theorem execPrbsRtStart_keeps {r : State} {g : Nat} {s : State} (h : Keeps r s) :
    OutKeeps r (execPrbsRtStart g s) := by
  unfold execPrbsRtStart
  repeat' (first
    | with_reducible assumption
    | with_reducible exact rfl
    | with_reducible exact id
    | with_reducible exact RegFile.put_wf
    | with_reducible exact RegFile.setFld_wf
    | with_reducible exact RegFile.filter_wf
    | with_reducible exact fun w => RegFile.foldl_wf w (fun _ _ w => RegFile.put_wf w)
    | with_reducible exact (listModify_length _ _ _).trans
    | with_reducible exact fun _ => List.length_replicate
    | with_reducible exact List.length_map _ |>.trans
    | (intro x; refine (fun (hx : Keeps r x) => ?_) ?_; clear_value x; rotate_left; subst x)
    | (intro x; refine (fun (hx : FstKeeps r x) => ?_) ?_; clear_value x; rotate_left; subst x)
    | (intro x; refine (fun (hf0 : ∀ s, Keeps r s → Keeps r (x s)) => ?_) ?_; clear_value x; rotate_left; subst x; intro _ _)
    | (intro x; refine (fun (hf1 : ∀ s c, Keeps r s → Keeps r (x s c)) => ?_) ?_; clear_value x; rotate_left; subst x; intro _ _ _)
    | (intro x; refine (fun (hf2 : ∀ c, Keeps r (x c)) => ?_) ?_; clear_value x; rotate_left; subst x; intro _)
    | (intro x; have hs : (x : Safety) = x := rfl; clear hs; subst x)
    | (intro x; clear_value x)
    | (intro x)
    | lift_lets
    | with_reducible apply State.mainWrite_keeps
    | with_reducible apply State.prbsRtStart_keeps
    | with_reducible apply OutKeeps.ok
    | with_reducible apply OutKeeps.ite
    | with_reducible apply Keeps.ite
    | (with_reducible refine Keeps.foldl ?_ (fun _ _ _ => ?_))
    | with_reducible apply hf0
    | with_reducible apply hf2
    | with_reducible apply hf1
    | with_reducible apply Keeps.upd)

theorem execPrbsRtStop_keeps {r : State} {g : Nat} {s : State} (h : Keeps r s) :
    OutKeeps r (execPrbsRtStop g s) := by
  unfold execPrbsRtStop
  repeat' (first
    | with_reducible assumption
    | with_reducible exact rfl
    | with_reducible exact id
    | with_reducible exact RegFile.put_wf
    | with_reducible exact RegFile.setFld_wf
    | with_reducible exact RegFile.filter_wf
    | with_reducible exact fun w => RegFile.foldl_wf w (fun _ _ w => RegFile.put_wf w)
    | with_reducible exact (listModify_length _ _ _).trans
    | with_reducible exact fun _ => List.length_replicate
    | with_reducible exact List.length_map _ |>.trans
    | (intro x; refine (fun (hx : Keeps r x) => ?_) ?_; clear_value x; rotate_left; subst x)
    | (intro x; refine (fun (hx : FstKeeps r x) => ?_) ?_; clear_value x; rotate_left; subst x)
    | (intro x; refine (fun (hf0 : ∀ s, Keeps r s → Keeps r (x s)) => ?_) ?_; clear_value x; rotate_left; subst x; intro _ _)
    | (intro x; refine (fun (hf1 : ∀ s c, Keeps r s → Keeps r (x s c)) => ?_) ?_; clear_value x; rotate_left; subst x; intro _ _ _)
    | (intro x; refine (fun (hf2 : ∀ c, Keeps r (x c)) => ?_) ?_; clear_value x; rotate_left; subst x; intro _)
    | (intro x; have hs : (x : Safety) = x := rfl; clear hs; subst x)
    | (intro x; clear_value x)
    | (intro x)
    | lift_lets
    | with_reducible apply State.mainWrite_keeps
    | with_reducible apply State.prbsRtStop_keeps
    | with_reducible apply OutKeeps.ok
    | with_reducible apply OutKeeps.ite
    | with_reducible apply Keeps.ite
    | (with_reducible refine Keeps.foldl ?_ (fun _ _ _ => ?_))
    | with_reducible apply hf0
    | with_reducible apply hf2
    | with_reducible apply hf1
    | with_reducible apply Keeps.upd)

theorem execRtPrbsSync_keeps {r : State} {g : Nat} {s : State} (h : Keeps r s) :
    OutKeeps r (execRtPrbsSync g s) := by
  unfold execRtPrbsSync
  repeat' (first
    | with_reducible assumption
    | with_reducible exact rfl
    | with_reducible exact id
    | with_reducible exact RegFile.put_wf
    | with_reducible exact RegFile.setFld_wf
    | with_reducible exact RegFile.filter_wf
    | with_reducible exact fun w => RegFile.foldl_wf w (fun _ _ w => RegFile.put_wf w)
    | with_reducible exact (listModify_length _ _ _).trans
    | with_reducible exact fun _ => List.length_replicate
    | with_reducible exact List.length_map _ |>.trans
    | (intro x; refine (fun (hx : Keeps r x) => ?_) ?_; clear_value x; rotate_left; subst x)
    | (intro x; refine (fun (hx : FstKeeps r x) => ?_) ?_; clear_value x; rotate_left; subst x)
    | (intro x; refine (fun (hf0 : ∀ s, Keeps r s → Keeps r (x s)) => ?_) ?_; clear_value x; rotate_left; subst x; intro _ _)
    | (intro x; refine (fun (hf1 : ∀ s c, Keeps r s → Keeps r (x s c)) => ?_) ?_; clear_value x; rotate_left; subst x; intro _ _ _)
    | (intro x; refine (fun (hf2 : ∀ c, Keeps r (x c)) => ?_) ?_; clear_value x; rotate_left; subst x; intro _)
    | (intro x; have hs : (x : Safety) = x := rfl; clear hs; subst x)
    | (intro x; clear_value x)
    | (intro x)
    | lift_lets
    | with_reducible apply State.set_keeps
    | with_reducible apply OutKeeps.ok
    | with_reducible apply OutKeeps.ite
    | with_reducible apply Keeps.ite
    | (with_reducible refine Keeps.foldl ?_ (fun _ _ _ => ?_))
    | with_reducible apply hf0
    | with_reducible apply hf2
    | with_reducible apply hf1
    | with_reducible apply Keeps.upd)

theorem execRtPrbsSyncLoss_keeps {r : State} {g : Nat} {s : State} (h : Keeps r s) :
    OutKeeps r (execRtPrbsSyncLoss g s) := by
  unfold execRtPrbsSyncLoss
  repeat' (first
    | with_reducible assumption
    | with_reducible exact rfl
    | with_reducible exact id
    | with_reducible exact RegFile.put_wf
    | with_reducible exact RegFile.setFld_wf
    | with_reducible exact RegFile.filter_wf
    | with_reducible exact fun w => RegFile.foldl_wf w (fun _ _ w => RegFile.put_wf w)
    | with_reducible exact (listModify_length _ _ _).trans
    | with_reducible exact fun _ => List.length_replicate
    | with_reducible exact List.length_map _ |>.trans
    | (intro x; refine (fun (hx : Keeps r x) => ?_) ?_; clear_value x; rotate_left; subst x)
    | (intro x; refine (fun (hx : FstKeeps r x) => ?_) ?_; clear_value x; rotate_left; subst x)
    | (intro x; refine (fun (hf0 : ∀ s, Keeps r s → Keeps r (x s)) => ?_) ?_; clear_value x; rotate_left; subst x; intro _ _)
    | (intro x; refine (fun (hf1 : ∀ s c, Keeps r s → Keeps r (x s c)) => ?_) ?_; clear_value x; rotate_left; subst x; intro _ _ _)
    | (intro x; refine (fun (hf2 : ∀ c, Keeps r (x c)) => ?_) ?_; clear_value x; rotate_left; subst x; intro _)
    | (intro x; have hs : (x : Safety) = x := rfl; clear hs; subst x)
    | (intro x; clear_value x)
    | (intro x)
    | lift_lets
    | with_reducible apply State.set_keeps
    | with_reducible apply OutKeeps.ok
    | with_reducible apply OutKeeps.ite
    | with_reducible apply Keeps.ite
    | (with_reducible refine Keeps.foldl ?_ (fun _ _ _ => ?_))
    | with_reducible apply hf0
    | with_reducible apply hf2
    | with_reducible apply hf1
    | with_reducible apply Keeps.upd)
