theorem execRigTimeReceive_keeps {r : State} {alive : Nat} {hop : Nat} {t : Nat} {s : State} (h : Keeps r s) :
    OutKeeps r (execRigTimeReceive alive hop t s) := by
  unfold execRigTimeReceive
  repeat' (first
    | with_reducible assumption
    | with_reducible exact rfl
    | with_reducible exact id
    | with_reducible exact RegFile.put_wf
    | with_reducible exact RegFile.setFld_wf
    | with_reducible exact RegFile.filter_wf
    | with_reducible exact fun w => RegFile.foldl_wf w (fun _ _ w => RegFile.put_wf w)
    | with_reducible exact (listModify_length _ _ _).trans
    | with_reducible exact fun _ => List.length_replicate
    | with_reducible exact List.length_map _ |>.trans
    | (intro x; refine (fun (hx : Keeps r x) => ?_) ?_; clear_value x; rotate_left; subst x)
    | (intro x; refine (fun (hx : FstKeeps r x) => ?_) ?_; clear_value x; rotate_left; subst x)
    | (intro x; refine (fun (hf0 : ∀ s, Keeps r s → Keeps r (x s)) => ?_) ?_; clear_value x; rotate_left; subst x; intro _ _)
    | (intro x; refine (fun (hf1 : ∀ s c, Keeps r s → Keeps r (x s c)) => ?_) ?_; clear_value x; rotate_left; subst x; intro _ _ _)
    | (intro x; refine (fun (hf2 : ∀ c, Keeps r (x c)) => ?_) ?_; clear_value x; rotate_left; subst x; intro _)
    | (intro x; have hs : (x : Safety) = x := rfl; clear hs; subst x)
    | (intro x; clear_value x)
    | (intro x)
    | lift_lets
    | with_reducible apply State.ce1_keeps
    | with_reducible apply State.rigAlive_keeps
    | with_reducible apply State.bump_keeps
    | with_reducible apply State.rigAlign_keeps
    | with_reducible apply State.rigHeard_keeps
    | with_reducible apply State.nextAlive_keeps
    | with_reducible apply State.rigQueueOut_keeps
    | (refine Keeps.of_fst ‹_ = (_, _)› ?_)
    | (refine OptKeeps.of_eq ‹_ = some _› ?_)
    | with_reducible apply OutKeeps.ok
    | with_reducible apply OutKeeps.ite
    | with_reducible apply Keeps.ite
    | (with_reducible refine Keeps.foldl ?_ (fun _ _ _ => ?_))
    | with_reducible apply FstKeeps.ite
    | (with_reducible refine FstKeeps.foldl ?_ (fun _ _ _ _ => ?_))
    | with_reducible apply hf0
    | with_reducible apply hf2
    | with_reducible apply hf1
    | split
    | with_reducible apply FstKeeps.mk
    | with_reducible apply FstKeeps.fst
    | with_reducible apply Keeps.upd)

theorem execRigProbeReceive_keeps {r : State} {alive : Nat} {hop : Nat} {t : Nat} {s : State} (h : Keeps r s) :
    OutKeeps r (execRigProbeReceive alive hop t s) := by
  unfold execRigProbeReceive
  repeat' (first
    | with_reducible assumption
    | with_reducible exact rfl
    | with_reducible exact id
    | with_reducible exact RegFile.put_wf
    | with_reducible exact RegFile.setFld_wf
    | with_reducible exact RegFile.filter_wf
    | with_reducible exact fun w => RegFile.foldl_wf w (fun _ _ w => RegFile.put_wf w)
    | with_reducible exact (listModify_length _ _ _).trans
    | with_reducible exact fun _ => List.length_replicate
    | with_reducible exact List.length_map _ |>.trans
    | (intro x; refine (fun (hx : Keeps r x) => ?_) ?_; clear_value x; rotate_left; subst x)
    | (intro x; refine (fun (hx : FstKeeps r x) => ?_) ?_; clear_value x; rotate_left; subst x)
    | (intro x; refine (fun (hf0 : ∀ s, Keeps r s → Keeps r (x s)) => ?_) ?_; clear_value x; rotate_left; subst x; intro _ _)
    | (intro x; refine (fun (hf1 : ∀ s c, Keeps r s → Keeps r (x s c)) => ?_) ?_; clear_value x; rotate_left; subst x; intro _ _ _)
    | (intro x; refine (fun (hf2 : ∀ c, Keeps r (x c)) => ?_) ?_; clear_value x; rotate_left; subst x; intro _)
    | (intro x; have hs : (x : Safety) = x := rfl; clear hs; subst x)
    | (intro x; clear_value x)
    | (intro x)
    | lift_lets
    | with_reducible apply State.ce1_keeps
    | with_reducible apply State.rigAlive_keeps
    | with_reducible apply State.bump_keeps
    | with_reducible apply State.nextAlive_keeps
    | with_reducible apply State.rigHeard_keeps
    | with_reducible apply State.rigQueueOut_keeps
    | (refine Keeps.of_fst ‹_ = (_, _)› ?_)
    | (refine OptKeeps.of_eq ‹_ = some _› ?_)
    | with_reducible apply OutKeeps.ok
    | with_reducible apply OutKeeps.ite
    | with_reducible apply Keeps.ite
    | (with_reducible refine Keeps.foldl ?_ (fun _ _ _ => ?_))
    | with_reducible apply FstKeeps.ite
    | (with_reducible refine FstKeeps.foldl ?_ (fun _ _ _ _ => ?_))
    | with_reducible apply hf0
    | with_reducible apply hf2
    | with_reducible apply hf1
    | split
    | with_reducible apply FstKeeps.mk
    | with_reducible apply FstKeeps.fst
    | with_reducible apply Keeps.upd)
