theorem State.slotDisarm_keeps {r : State} {s : State} {n : Nat} (h : Keeps r s) :
    Keeps r (State.slotDisarm s n) := by
  unfold State.slotDisarm
  repeat' (first
    | with_reducible assumption
    | with_reducible exact rfl
    | with_reducible exact id
    | with_reducible exact RegFile.put_wf
    | with_reducible exact RegFile.setFld_wf
    | with_reducible exact RegFile.filter_wf
    | with_reducible exact fun w => RegFile.foldl_wf w (fun _ _ w => RegFile.put_wf w)
    | with_reducible exact (listModify_length _ _ _).trans
    | with_reducible exact fun _ => List.length_replicate
    | with_reducible exact List.length_map _ |>.trans
    | (intro x; refine (fun (hx : Keeps r x) => ?_) ?_; clear_value x; rotate_left; subst x)
    | (intro x; refine (fun (hx : FstKeeps r x) => ?_) ?_; clear_value x; rotate_left; subst x)
    | (intro x; refine (fun (hf0 : ∀ s, Keeps r s → Keeps r (x s)) => ?_) ?_; clear_value x; rotate_left; subst x; intro _ _)
    | (intro x; refine (fun (hf1 : ∀ s c, Keeps r s → Keeps r (x s c)) => ?_) ?_; clear_value x; rotate_left; subst x; intro _ _ _)
    | (intro x; refine (fun (hf2 : ∀ c, Keeps r (x c)) => ?_) ?_; clear_value x; rotate_left; subst x; intro _)
    | (intro x; have hs : (x : Safety) = x := rfl; clear hs; subst x)
    | (intro x; clear_value x)
    | (intro x)
    | lift_lets
    | with_reducible apply State.evalPins_keeps
    | with_reducible apply State.slotIdle_keeps
    | with_reducible apply State.set_keeps
    | with_reducible apply State.setSlot_keeps
    | with_reducible apply Keeps.ite
    | (with_reducible refine Keeps.foldl ?_ (fun _ _ _ => ?_))
    | with_reducible apply hf0
    | with_reducible apply hf2
    | with_reducible apply hf1
    | with_reducible apply Keeps.upd)

theorem State.evCfgWritten_keeps {r : State} {s : State} {n : Nat} {v : Word} (h : Keeps r s) :
    Keeps r (State.evCfgWritten s n v) := by
  unfold State.evCfgWritten
  repeat' (first
    | with_reducible assumption
    | with_reducible exact rfl
    | with_reducible exact id
    | with_reducible exact RegFile.put_wf
    | with_reducible exact RegFile.setFld_wf
    | with_reducible exact RegFile.filter_wf
    | with_reducible exact fun w => RegFile.foldl_wf w (fun _ _ w => RegFile.put_wf w)
    | with_reducible exact (listModify_length _ _ _).trans
    | with_reducible exact fun _ => List.length_replicate
    | with_reducible exact List.length_map _ |>.trans
    | (intro x; refine (fun (hx : Keeps r x) => ?_) ?_; clear_value x; rotate_left; subst x)
    | (intro x; refine (fun (hx : FstKeeps r x) => ?_) ?_; clear_value x; rotate_left; subst x)
    | (intro x; refine (fun (hf0 : ∀ s, Keeps r s → Keeps r (x s)) => ?_) ?_; clear_value x; rotate_left; subst x; intro _ _)
    | (intro x; refine (fun (hf1 : ∀ s c, Keeps r s → Keeps r (x s c)) => ?_) ?_; clear_value x; rotate_left; subst x; intro _ _ _)
    | (intro x; refine (fun (hf2 : ∀ c, Keeps r (x c)) => ?_) ?_; clear_value x; rotate_left; subst x; intro _)
    | (intro x; have hs : (x : Safety) = x := rfl; clear hs; subst x)
    | (intro x; clear_value x)
    | (intro x)
    | lift_lets
    | with_reducible apply State.slotArm_keeps
    | with_reducible apply State.slotDisarm_keeps
    | with_reducible apply Keeps.ite
    | (with_reducible refine Keeps.foldl ?_ (fun _ _ _ => ?_))
    | with_reducible apply hf0
    | with_reducible apply hf2
    | with_reducible apply hf1
    | with_reducible apply Keeps.upd)
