theorem execStartFrame_keeps {r : State} {n : Nat} {s : State} (h : Keeps r s) :
    OutKeeps r (execStartFrame n s) := by
  unfold execStartFrame
  repeat' (first
    | with_reducible assumption
    | with_reducible exact rfl
    | with_reducible exact id
    | with_reducible exact RegFile.put_wf
    | with_reducible exact RegFile.setFld_wf
    | with_reducible exact RegFile.filter_wf
    | with_reducible exact fun w => RegFile.foldl_wf w (fun _ _ w => RegFile.put_wf w)
    | with_reducible exact (listModify_length _ _ _).trans
    | with_reducible exact fun _ => List.length_replicate
    | with_reducible exact List.length_map _ |>.trans
    | (intro x; refine (fun (hx : Keeps r x) => ?_) ?_; clear_value x; rotate_left; subst x)
    | (intro x; refine (fun (hx : FstKeeps r x) => ?_) ?_; clear_value x; rotate_left; subst x)
    | (intro x; refine (fun (hf0 : ∀ s, Keeps r s → Keeps r (x s)) => ?_) ?_; clear_value x; rotate_left; subst x; intro _ _)
    | (intro x; refine (fun (hf1 : ∀ s c, Keeps r s → Keeps r (x s c)) => ?_) ?_; clear_value x; rotate_left; subst x; intro _ _ _)
    | (intro x; refine (fun (hf2 : ∀ c, Keeps r (x c)) => ?_) ?_; clear_value x; rotate_left; subst x; intro _)
    | (intro x; have hs : (x : Safety) = x := rfl; clear hs; subst x)
    | (intro x; clear_value x)
    | (intro x)
    | lift_lets
    | with_reducible apply State.slotDone_keeps
    | with_reducible apply State.discardSlot_keeps
    | with_reducible apply State.bump_keeps
    | with_reducible apply State.claim_keeps
    | with_reducible apply State.set_keeps
    | with_reducible apply OutKeeps.ok
    | with_reducible apply OutKeeps.ite
    | with_reducible apply Keeps.ite
    | (with_reducible refine Keeps.foldl ?_ (fun _ _ _ => ?_))
    | with_reducible apply hf0
    | with_reducible apply hf2
    | with_reducible apply hf1
    | with_reducible apply Keeps.upd)

theorem State.startExp_keeps {r : State} {s : State} {k : Nat} {te : Nat} (h : Keeps r s) :
    Keeps r (State.startExp s k te) := by
  unfold State.startExp
  repeat' (first
    | with_reducible assumption
    | with_reducible exact rfl
    | with_reducible exact id
    | with_reducible exact RegFile.put_wf
    | with_reducible exact RegFile.setFld_wf
    | with_reducible exact RegFile.filter_wf
    | with_reducible exact fun w => RegFile.foldl_wf w (fun _ _ w => RegFile.put_wf w)
    | with_reducible exact (listModify_length _ _ _).trans
    | with_reducible exact fun _ => List.length_replicate
    | with_reducible exact List.length_map _ |>.trans
    | (intro x; refine (fun (hx : Keeps r x) => ?_) ?_; clear_value x; rotate_left; subst x)
    | (intro x; refine (fun (hx : FstKeeps r x) => ?_) ?_; clear_value x; rotate_left; subst x)
    | (intro x; refine (fun (hf0 : ∀ s, Keeps r s → Keeps r (x s)) => ?_) ?_; clear_value x; rotate_left; subst x; intro _ _)
    | (intro x; refine (fun (hf1 : ∀ s c, Keeps r s → Keeps r (x s c)) => ?_) ?_; clear_value x; rotate_left; subst x; intro _ _ _)
    | (intro x; refine (fun (hf2 : ∀ c, Keeps r (x c)) => ?_) ?_; clear_value x; rotate_left; subst x; intro _)
    | (intro x; have hs : (x : Safety) = x := rfl; clear hs; subst x)
    | (intro x; clear_value x)
    | (intro x)
    | lift_lets
    | with_reducible apply State.applyExp_keeps
    | (refine Keeps.of_fst ‹_ = (_, _)› ?_)
    | with_reducible apply Keeps.ite
    | (with_reducible refine Keeps.foldl ?_ (fun _ _ _ => ?_))
    | with_reducible apply FstKeeps.ite
    | (with_reducible refine FstKeeps.foldl ?_ (fun _ _ _ _ => ?_))
    | with_reducible apply hf0
    | with_reducible apply hf2
    | with_reducible apply hf1
    | split
    | with_reducible apply FstKeeps.mk
    | with_reducible apply Keeps.upd)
#####
• What needs to be done: Starting from the first line of the records above, retype each line exactly up to and including the one that contains "with_reducible apply State.prbsRtStart_keeps", and nothing more.

• Solved problem:
theorem execPrbsRtStart_keeps {r : State} {g : Nat} {s : State} (h : Keeps r s) :
    OutKeeps r (execPrbsRtStart g s) := by
  unfold execPrbsRtStart
  repeat' (first
    | with_reducible assumption
    | with_reducible exact rfl
    | with_reducible exact id
    | with_reducible exact RegFile.put_wf
    | with_reducible exact RegFile.setFld_wf
    | with_reducible exact RegFile.filter_wf
    | with_reducible exact fun w => RegFile.foldl_wf w (fun _ _ w => RegFile.put_wf w)
    | with_reducible exact (listModify_length _ _ _).trans
    | with_reducible exact fun _ => List.length_replicate
    | with_reducible exact List.length_map _ |>.trans
    | (intro x; refine (fun (hx : Keeps r x) => ?_) ?_; clear_value x; rotate_left; subst x)
    | (intro x; refine (fun (hx : FstKeeps r x) => ?_) ?_; clear_value x; rotate_left; subst x)
    | (intro x; refine (fun (hf0 : ∀ s, Keeps r s → Keeps r (x s)) => ?_) ?_; clear_value x; rotate_left; subst x; intro _ _)
    | (intro x; refine (fun (hf1 : ∀ s c, Keeps r s → Keeps r (x s c)) => ?_) ?_; clear_value x; rotate_left; subst x; intro _ _ _)
    | (intro x; refine (fun (hf2 : ∀ c, Keeps r (x c)) => ?_) ?_; clear_value x; rotate_left; subst x; intro _)
    | (intro x; have hs : (x : Safety) = x := rfl; clear hs; subst x)
    | (intro x; clear_value x)
    | (intro x)
    | lift_lets
    | with_reducible apply State.mainWrite_keeps
    | with_reducible apply State.prbsRtStart_keeps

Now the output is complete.